(Collected data entries)
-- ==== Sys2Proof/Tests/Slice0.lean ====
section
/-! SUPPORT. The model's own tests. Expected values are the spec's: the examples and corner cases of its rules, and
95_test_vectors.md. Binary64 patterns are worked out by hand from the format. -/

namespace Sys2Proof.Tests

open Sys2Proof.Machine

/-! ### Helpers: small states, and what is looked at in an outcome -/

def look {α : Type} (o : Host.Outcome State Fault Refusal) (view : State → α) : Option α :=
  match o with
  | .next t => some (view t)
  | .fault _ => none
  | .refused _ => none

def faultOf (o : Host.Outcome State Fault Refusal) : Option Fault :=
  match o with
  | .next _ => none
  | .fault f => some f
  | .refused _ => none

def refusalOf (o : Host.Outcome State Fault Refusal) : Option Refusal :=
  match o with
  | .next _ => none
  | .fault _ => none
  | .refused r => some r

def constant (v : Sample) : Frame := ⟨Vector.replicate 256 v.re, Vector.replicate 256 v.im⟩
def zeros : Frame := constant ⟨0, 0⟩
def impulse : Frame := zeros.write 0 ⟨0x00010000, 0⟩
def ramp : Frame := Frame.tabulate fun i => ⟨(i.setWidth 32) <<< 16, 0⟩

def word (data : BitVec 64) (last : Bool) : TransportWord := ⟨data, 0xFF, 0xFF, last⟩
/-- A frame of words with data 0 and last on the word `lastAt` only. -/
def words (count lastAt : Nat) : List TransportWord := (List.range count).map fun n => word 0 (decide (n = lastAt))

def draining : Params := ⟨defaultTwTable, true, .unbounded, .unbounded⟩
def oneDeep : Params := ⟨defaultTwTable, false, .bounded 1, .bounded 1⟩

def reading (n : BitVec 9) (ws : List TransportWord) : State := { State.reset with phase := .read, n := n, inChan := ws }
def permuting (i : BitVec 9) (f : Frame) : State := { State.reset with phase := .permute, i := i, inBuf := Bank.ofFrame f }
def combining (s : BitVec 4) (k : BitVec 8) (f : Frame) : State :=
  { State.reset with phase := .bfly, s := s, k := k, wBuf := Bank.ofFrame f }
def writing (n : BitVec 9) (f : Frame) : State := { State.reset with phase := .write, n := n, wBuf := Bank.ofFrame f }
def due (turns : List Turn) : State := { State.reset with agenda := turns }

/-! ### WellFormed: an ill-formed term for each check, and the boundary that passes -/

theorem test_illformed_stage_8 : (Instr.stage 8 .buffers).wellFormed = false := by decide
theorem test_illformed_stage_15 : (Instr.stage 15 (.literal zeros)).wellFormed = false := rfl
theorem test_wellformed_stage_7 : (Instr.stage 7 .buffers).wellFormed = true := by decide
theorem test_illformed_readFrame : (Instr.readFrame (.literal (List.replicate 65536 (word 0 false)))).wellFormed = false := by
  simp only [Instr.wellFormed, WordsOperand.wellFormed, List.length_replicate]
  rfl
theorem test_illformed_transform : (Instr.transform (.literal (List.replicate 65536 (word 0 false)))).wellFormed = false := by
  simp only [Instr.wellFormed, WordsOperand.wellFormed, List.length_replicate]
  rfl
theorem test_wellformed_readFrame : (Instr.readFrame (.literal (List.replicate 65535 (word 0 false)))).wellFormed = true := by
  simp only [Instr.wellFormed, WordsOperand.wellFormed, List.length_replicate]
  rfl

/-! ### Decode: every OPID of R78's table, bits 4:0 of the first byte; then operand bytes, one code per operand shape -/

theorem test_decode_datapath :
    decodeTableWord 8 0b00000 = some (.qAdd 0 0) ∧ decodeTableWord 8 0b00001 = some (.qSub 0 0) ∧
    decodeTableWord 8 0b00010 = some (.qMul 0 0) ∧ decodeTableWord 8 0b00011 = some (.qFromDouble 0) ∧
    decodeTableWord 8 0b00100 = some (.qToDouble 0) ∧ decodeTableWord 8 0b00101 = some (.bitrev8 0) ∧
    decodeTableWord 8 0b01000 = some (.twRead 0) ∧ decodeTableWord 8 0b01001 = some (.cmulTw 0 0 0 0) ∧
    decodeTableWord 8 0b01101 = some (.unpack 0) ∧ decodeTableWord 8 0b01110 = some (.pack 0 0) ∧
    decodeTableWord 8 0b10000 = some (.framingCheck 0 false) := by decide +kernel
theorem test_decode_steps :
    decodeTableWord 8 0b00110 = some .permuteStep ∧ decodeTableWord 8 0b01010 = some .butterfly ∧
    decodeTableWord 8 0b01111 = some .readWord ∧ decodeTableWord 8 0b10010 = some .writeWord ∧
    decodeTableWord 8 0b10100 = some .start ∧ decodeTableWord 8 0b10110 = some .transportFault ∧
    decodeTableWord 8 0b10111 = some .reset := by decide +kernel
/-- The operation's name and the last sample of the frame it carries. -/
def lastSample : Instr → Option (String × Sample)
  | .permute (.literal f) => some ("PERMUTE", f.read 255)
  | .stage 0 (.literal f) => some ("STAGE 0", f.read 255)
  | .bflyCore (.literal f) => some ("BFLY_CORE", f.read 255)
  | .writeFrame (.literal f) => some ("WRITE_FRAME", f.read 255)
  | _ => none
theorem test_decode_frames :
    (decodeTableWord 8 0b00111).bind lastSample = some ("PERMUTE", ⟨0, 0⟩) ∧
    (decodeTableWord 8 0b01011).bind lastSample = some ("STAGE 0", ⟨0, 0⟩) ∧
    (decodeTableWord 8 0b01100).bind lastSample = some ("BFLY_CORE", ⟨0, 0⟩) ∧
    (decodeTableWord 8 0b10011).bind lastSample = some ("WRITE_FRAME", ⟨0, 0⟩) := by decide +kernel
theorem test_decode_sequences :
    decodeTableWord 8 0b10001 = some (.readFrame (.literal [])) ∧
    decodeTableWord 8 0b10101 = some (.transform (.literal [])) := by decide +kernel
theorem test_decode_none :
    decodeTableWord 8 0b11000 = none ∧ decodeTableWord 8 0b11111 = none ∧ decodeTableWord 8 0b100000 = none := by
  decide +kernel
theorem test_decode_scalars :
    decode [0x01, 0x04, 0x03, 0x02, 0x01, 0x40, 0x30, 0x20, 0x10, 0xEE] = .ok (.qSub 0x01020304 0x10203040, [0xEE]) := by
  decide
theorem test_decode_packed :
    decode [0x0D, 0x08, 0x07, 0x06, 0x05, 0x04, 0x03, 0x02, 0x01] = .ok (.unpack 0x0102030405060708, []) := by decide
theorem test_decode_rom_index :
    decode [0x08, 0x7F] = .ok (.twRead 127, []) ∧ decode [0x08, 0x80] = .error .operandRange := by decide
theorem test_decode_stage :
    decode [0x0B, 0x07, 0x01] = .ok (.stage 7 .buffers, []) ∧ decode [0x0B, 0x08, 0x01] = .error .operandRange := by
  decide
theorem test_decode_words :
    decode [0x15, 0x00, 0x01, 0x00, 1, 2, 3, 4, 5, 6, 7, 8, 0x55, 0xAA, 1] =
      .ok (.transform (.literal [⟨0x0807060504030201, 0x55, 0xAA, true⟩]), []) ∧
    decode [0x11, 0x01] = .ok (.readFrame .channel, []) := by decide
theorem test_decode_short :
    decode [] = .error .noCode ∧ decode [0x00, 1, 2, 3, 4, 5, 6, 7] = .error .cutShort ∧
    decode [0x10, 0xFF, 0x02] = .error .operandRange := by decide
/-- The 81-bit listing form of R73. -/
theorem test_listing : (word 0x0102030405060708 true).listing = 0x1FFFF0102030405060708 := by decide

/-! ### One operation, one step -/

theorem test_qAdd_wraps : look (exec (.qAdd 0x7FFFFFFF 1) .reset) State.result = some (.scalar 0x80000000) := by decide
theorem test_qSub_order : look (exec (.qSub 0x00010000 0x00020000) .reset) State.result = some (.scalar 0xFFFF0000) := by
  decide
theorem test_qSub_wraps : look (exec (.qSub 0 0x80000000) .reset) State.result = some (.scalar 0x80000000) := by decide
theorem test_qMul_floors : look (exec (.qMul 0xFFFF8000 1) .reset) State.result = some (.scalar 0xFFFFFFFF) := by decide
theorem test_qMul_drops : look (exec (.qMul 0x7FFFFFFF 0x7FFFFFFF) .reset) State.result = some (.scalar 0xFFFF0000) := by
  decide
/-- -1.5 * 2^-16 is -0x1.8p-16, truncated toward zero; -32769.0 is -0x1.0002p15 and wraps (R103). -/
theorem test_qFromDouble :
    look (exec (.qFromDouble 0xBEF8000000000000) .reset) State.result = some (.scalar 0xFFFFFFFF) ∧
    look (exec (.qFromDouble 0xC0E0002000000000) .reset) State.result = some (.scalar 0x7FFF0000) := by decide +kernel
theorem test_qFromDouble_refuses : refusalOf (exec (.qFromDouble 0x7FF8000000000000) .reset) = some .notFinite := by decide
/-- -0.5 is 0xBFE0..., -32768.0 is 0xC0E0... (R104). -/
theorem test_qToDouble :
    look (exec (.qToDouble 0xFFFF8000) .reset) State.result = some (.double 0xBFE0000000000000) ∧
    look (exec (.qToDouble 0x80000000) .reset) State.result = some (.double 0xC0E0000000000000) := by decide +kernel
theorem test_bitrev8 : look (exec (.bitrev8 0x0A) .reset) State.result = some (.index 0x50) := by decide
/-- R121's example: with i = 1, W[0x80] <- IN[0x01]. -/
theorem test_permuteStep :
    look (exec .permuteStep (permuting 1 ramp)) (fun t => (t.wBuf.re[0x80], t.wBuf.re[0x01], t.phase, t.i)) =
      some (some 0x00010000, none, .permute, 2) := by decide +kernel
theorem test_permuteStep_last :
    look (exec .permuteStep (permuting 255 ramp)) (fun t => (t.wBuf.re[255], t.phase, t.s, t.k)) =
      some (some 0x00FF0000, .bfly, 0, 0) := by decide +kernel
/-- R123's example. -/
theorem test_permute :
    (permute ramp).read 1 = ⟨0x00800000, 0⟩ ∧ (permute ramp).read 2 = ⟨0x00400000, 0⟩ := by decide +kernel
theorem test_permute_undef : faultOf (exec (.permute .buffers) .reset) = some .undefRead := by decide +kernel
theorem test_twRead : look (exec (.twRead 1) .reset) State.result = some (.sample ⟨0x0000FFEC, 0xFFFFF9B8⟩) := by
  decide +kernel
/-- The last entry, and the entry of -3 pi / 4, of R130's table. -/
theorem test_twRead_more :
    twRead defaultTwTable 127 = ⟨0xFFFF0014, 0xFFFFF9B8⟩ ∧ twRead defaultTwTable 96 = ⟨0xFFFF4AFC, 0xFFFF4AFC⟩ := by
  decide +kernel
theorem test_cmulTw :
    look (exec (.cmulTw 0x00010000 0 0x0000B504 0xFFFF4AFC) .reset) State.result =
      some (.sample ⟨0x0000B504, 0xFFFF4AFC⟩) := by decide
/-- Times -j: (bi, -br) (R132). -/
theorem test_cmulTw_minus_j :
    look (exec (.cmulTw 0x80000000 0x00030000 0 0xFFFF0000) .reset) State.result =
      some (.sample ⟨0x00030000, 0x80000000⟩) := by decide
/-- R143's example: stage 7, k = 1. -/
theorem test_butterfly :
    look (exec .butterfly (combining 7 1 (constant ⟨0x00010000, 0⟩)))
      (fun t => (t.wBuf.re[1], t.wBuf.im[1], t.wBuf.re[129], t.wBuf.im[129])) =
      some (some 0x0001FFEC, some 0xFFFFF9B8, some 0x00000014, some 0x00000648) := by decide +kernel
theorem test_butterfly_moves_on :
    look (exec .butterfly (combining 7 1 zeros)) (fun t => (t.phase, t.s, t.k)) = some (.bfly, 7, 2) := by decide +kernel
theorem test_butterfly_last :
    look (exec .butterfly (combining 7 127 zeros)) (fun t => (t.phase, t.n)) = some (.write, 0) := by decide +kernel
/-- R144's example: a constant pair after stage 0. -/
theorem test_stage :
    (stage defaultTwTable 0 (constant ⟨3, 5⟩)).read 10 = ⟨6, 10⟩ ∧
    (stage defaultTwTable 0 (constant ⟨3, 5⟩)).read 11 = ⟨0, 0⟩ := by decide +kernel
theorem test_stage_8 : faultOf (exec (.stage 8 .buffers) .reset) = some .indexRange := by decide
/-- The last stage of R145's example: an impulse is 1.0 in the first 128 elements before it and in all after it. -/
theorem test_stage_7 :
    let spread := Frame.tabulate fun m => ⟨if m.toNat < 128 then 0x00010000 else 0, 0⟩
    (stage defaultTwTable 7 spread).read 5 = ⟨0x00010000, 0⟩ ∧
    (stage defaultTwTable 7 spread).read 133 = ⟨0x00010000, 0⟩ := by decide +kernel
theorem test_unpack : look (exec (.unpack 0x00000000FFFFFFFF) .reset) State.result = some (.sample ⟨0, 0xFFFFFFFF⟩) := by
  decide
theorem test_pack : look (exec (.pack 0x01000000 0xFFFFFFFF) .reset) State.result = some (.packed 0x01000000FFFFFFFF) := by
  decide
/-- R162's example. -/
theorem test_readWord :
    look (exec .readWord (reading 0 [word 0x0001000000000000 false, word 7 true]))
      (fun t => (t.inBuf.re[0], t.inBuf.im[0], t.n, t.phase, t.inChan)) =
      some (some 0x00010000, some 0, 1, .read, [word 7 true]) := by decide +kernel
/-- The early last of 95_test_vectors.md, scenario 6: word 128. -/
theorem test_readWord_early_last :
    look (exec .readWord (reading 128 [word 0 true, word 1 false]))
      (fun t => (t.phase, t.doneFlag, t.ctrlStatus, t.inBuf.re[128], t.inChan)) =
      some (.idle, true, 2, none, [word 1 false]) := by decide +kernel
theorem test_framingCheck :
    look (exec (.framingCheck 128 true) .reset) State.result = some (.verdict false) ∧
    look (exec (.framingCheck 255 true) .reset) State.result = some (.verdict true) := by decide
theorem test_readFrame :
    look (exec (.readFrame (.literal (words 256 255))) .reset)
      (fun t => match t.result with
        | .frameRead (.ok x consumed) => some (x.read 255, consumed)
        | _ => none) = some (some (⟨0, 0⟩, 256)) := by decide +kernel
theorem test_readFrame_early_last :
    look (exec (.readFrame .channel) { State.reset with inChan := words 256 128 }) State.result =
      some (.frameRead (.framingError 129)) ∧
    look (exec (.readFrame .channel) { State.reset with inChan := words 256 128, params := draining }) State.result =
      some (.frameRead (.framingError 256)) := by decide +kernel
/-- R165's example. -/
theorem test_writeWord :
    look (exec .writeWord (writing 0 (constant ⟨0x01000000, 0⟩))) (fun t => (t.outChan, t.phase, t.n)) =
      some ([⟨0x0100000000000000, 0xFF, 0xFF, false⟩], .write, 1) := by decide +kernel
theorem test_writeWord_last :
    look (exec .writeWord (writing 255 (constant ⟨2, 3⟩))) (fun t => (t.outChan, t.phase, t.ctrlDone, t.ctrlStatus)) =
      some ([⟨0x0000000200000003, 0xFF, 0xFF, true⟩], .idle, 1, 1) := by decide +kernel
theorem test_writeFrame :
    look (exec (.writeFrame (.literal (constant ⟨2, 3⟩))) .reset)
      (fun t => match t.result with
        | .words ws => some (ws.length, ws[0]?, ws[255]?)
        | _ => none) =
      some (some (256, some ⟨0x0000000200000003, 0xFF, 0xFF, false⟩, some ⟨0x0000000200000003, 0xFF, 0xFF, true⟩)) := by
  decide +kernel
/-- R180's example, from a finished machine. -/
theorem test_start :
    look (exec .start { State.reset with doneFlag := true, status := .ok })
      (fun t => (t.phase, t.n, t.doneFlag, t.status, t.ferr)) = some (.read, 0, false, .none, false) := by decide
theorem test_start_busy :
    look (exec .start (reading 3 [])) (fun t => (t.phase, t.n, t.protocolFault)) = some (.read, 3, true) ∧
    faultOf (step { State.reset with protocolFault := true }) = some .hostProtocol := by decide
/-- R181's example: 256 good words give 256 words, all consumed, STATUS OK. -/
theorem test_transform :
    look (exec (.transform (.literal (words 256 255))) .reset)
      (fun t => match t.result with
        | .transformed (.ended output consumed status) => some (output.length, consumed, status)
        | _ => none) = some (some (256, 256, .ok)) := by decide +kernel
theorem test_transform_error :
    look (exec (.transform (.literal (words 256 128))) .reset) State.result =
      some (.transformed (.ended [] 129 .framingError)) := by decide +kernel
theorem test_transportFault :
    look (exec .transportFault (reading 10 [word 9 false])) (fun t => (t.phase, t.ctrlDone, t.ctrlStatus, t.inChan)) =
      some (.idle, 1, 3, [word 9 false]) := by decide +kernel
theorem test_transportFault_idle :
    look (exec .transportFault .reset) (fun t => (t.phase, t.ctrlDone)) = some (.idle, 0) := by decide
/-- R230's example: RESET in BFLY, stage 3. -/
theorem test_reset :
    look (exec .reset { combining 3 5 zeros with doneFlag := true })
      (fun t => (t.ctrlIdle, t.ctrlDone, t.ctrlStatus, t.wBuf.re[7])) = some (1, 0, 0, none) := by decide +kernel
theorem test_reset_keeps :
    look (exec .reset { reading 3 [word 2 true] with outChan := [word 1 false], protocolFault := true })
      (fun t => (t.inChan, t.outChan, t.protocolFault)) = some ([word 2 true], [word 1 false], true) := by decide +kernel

...

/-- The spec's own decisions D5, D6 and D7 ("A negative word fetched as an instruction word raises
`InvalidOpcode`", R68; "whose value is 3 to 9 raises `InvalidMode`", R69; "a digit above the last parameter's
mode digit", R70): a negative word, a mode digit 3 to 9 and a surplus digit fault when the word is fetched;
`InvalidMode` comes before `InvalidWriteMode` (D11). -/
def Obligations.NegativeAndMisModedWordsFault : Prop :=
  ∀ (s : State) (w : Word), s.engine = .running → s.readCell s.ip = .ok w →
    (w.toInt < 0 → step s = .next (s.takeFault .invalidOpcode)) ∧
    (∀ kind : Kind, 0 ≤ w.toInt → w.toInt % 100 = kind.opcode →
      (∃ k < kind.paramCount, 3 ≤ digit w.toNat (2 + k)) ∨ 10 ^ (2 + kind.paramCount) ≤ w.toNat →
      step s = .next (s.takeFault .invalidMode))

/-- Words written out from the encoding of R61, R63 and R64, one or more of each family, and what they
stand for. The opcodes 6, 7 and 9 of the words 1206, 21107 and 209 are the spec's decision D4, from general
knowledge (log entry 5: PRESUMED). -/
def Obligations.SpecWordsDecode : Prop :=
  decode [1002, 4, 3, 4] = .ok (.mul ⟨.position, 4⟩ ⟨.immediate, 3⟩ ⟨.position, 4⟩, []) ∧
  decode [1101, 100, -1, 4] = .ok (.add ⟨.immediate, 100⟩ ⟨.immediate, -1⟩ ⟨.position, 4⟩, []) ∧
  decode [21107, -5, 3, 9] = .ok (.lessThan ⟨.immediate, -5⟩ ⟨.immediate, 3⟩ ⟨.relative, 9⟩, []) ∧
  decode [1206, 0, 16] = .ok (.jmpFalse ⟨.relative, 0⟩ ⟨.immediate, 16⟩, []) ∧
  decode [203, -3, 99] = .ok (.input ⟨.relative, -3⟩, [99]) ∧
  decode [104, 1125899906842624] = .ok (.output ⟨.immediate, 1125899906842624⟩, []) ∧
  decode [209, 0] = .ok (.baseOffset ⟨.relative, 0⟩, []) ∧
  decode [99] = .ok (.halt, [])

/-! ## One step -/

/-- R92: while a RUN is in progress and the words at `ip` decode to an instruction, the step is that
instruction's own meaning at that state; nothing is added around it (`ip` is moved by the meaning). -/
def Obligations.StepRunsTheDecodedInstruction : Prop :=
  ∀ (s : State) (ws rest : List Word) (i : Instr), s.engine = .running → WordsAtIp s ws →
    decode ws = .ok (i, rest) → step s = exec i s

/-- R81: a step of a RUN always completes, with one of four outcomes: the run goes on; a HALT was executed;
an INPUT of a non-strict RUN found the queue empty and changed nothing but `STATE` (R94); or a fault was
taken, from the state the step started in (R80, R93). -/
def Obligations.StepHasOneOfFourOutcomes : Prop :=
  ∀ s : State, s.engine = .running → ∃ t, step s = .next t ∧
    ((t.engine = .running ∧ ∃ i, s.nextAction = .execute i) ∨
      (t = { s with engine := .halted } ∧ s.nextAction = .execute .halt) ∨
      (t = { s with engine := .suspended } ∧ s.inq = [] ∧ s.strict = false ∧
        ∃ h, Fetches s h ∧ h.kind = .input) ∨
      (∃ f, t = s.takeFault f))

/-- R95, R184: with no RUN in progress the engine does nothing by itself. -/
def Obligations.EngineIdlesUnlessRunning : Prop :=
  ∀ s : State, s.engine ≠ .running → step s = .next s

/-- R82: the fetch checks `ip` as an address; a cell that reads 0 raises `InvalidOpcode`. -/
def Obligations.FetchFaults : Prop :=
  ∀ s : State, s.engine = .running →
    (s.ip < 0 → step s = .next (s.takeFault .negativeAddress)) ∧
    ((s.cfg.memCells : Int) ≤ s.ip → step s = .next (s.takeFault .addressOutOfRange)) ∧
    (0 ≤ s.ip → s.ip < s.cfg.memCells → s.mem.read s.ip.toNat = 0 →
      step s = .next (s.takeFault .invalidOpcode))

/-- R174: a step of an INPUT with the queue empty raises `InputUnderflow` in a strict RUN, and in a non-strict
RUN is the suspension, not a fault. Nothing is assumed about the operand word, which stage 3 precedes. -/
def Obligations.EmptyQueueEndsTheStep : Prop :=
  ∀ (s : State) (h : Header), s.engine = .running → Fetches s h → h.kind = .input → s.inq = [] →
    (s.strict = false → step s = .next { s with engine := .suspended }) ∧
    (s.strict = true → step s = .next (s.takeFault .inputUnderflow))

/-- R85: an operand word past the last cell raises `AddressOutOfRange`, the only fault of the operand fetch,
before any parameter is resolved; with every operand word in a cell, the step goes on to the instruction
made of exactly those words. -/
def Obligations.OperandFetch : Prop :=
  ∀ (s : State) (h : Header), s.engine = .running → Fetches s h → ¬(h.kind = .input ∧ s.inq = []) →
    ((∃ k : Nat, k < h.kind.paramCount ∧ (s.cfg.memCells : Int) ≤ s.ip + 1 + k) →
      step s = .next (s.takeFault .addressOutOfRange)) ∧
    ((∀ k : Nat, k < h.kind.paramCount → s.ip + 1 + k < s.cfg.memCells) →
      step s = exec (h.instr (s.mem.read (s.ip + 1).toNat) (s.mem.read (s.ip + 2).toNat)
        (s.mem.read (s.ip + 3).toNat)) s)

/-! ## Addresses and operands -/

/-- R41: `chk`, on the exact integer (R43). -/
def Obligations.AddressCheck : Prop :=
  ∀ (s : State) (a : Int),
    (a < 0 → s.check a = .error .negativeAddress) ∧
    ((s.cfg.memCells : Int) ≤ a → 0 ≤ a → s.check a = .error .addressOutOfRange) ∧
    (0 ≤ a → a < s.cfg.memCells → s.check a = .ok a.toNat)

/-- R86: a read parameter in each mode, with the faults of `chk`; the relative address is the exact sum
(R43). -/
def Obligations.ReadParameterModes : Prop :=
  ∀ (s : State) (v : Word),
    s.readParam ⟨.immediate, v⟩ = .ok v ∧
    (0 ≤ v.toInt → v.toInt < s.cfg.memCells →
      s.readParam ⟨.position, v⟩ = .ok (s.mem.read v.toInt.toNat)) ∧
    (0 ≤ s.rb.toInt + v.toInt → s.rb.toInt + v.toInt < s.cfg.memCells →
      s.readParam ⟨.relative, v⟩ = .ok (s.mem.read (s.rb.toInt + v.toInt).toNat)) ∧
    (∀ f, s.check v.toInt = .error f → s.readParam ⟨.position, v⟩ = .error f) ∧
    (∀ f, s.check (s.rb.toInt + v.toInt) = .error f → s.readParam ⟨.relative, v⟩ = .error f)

(What to do)
Look above for the line holding "-- ==== Sys2Proof/Tests/Slice0.lean" and the line holding "theorem test_illformed_stage_8 : (Instr.stage", then output exactly those two lines and every line between them, nothing more.

(Exercise answer)
-- ==== Sys2Proof/Tests/Slice0.lean ====
section
/-! SUPPORT. The model's own tests. Expected values are the spec's: the examples and corner cases of its rules, and
95_test_vectors.md. Binary64 patterns are worked out by hand from the format. -/

namespace Sys2Proof.Tests

open Sys2Proof.Machine

/-! ### Helpers: small states, and what is looked at in an outcome -/

def look {α : Type} (o : Host.Outcome State Fault Refusal) (view : State → α) : Option α :=
  match o with
  | .next t => some (view t)
  | .fault _ => none
  | .refused _ => none

def faultOf (o : Host.Outcome State Fault Refusal) : Option Fault :=
  match o with
  | .next _ => none
  | .fault f => some f
  | .refused _ => none

def refusalOf (o : Host.Outcome State Fault Refusal) : Option Refusal :=
  match o with
  | .next _ => none
  | .fault _ => none
  | .refused r => some r

def constant (v : Sample) : Frame := ⟨Vector.replicate 256 v.re, Vector.replicate 256 v.im⟩
def zeros : Frame := constant ⟨0, 0⟩
def impulse : Frame := zeros.write 0 ⟨0x00010000, 0⟩
def ramp : Frame := Frame.tabulate fun i => ⟨(i.setWidth 32) <<< 16, 0⟩

def word (data : BitVec 64) (last : Bool) : TransportWord := ⟨data, 0xFF, 0xFF, last⟩
/-- A frame of words with data 0 and last on the word `lastAt` only. -/
def words (count lastAt : Nat) : List TransportWord := (List.range count).map fun n => word 0 (decide (n = lastAt))

def draining : Params := ⟨defaultTwTable, true, .unbounded, .unbounded⟩
def oneDeep : Params := ⟨defaultTwTable, false, .bounded 1, .bounded 1⟩

def reading (n : BitVec 9) (ws : List TransportWord) : State := { State.reset with phase := .read, n := n, inChan := ws }
def permuting (i : BitVec 9) (f : Frame) : State := { State.reset with phase := .permute, i := i, inBuf := Bank.ofFrame f }
def combining (s : BitVec 4) (k : BitVec 8) (f : Frame) : State :=
  { State.reset with phase := .bfly, s := s, k := k, wBuf := Bank.ofFrame f }
def writing (n : BitVec 9) (f : Frame) : State := { State.reset with phase := .write, n := n, wBuf := Bank.ofFrame f }
def due (turns : List Turn) : State := { State.reset with agenda := turns }

/-! ### WellFormed: an ill-formed term for each check, and the boundary that passes -/

theorem test_illformed_stage_8 : (Instr.stage 8 .buffers).wellFormed = false := by decide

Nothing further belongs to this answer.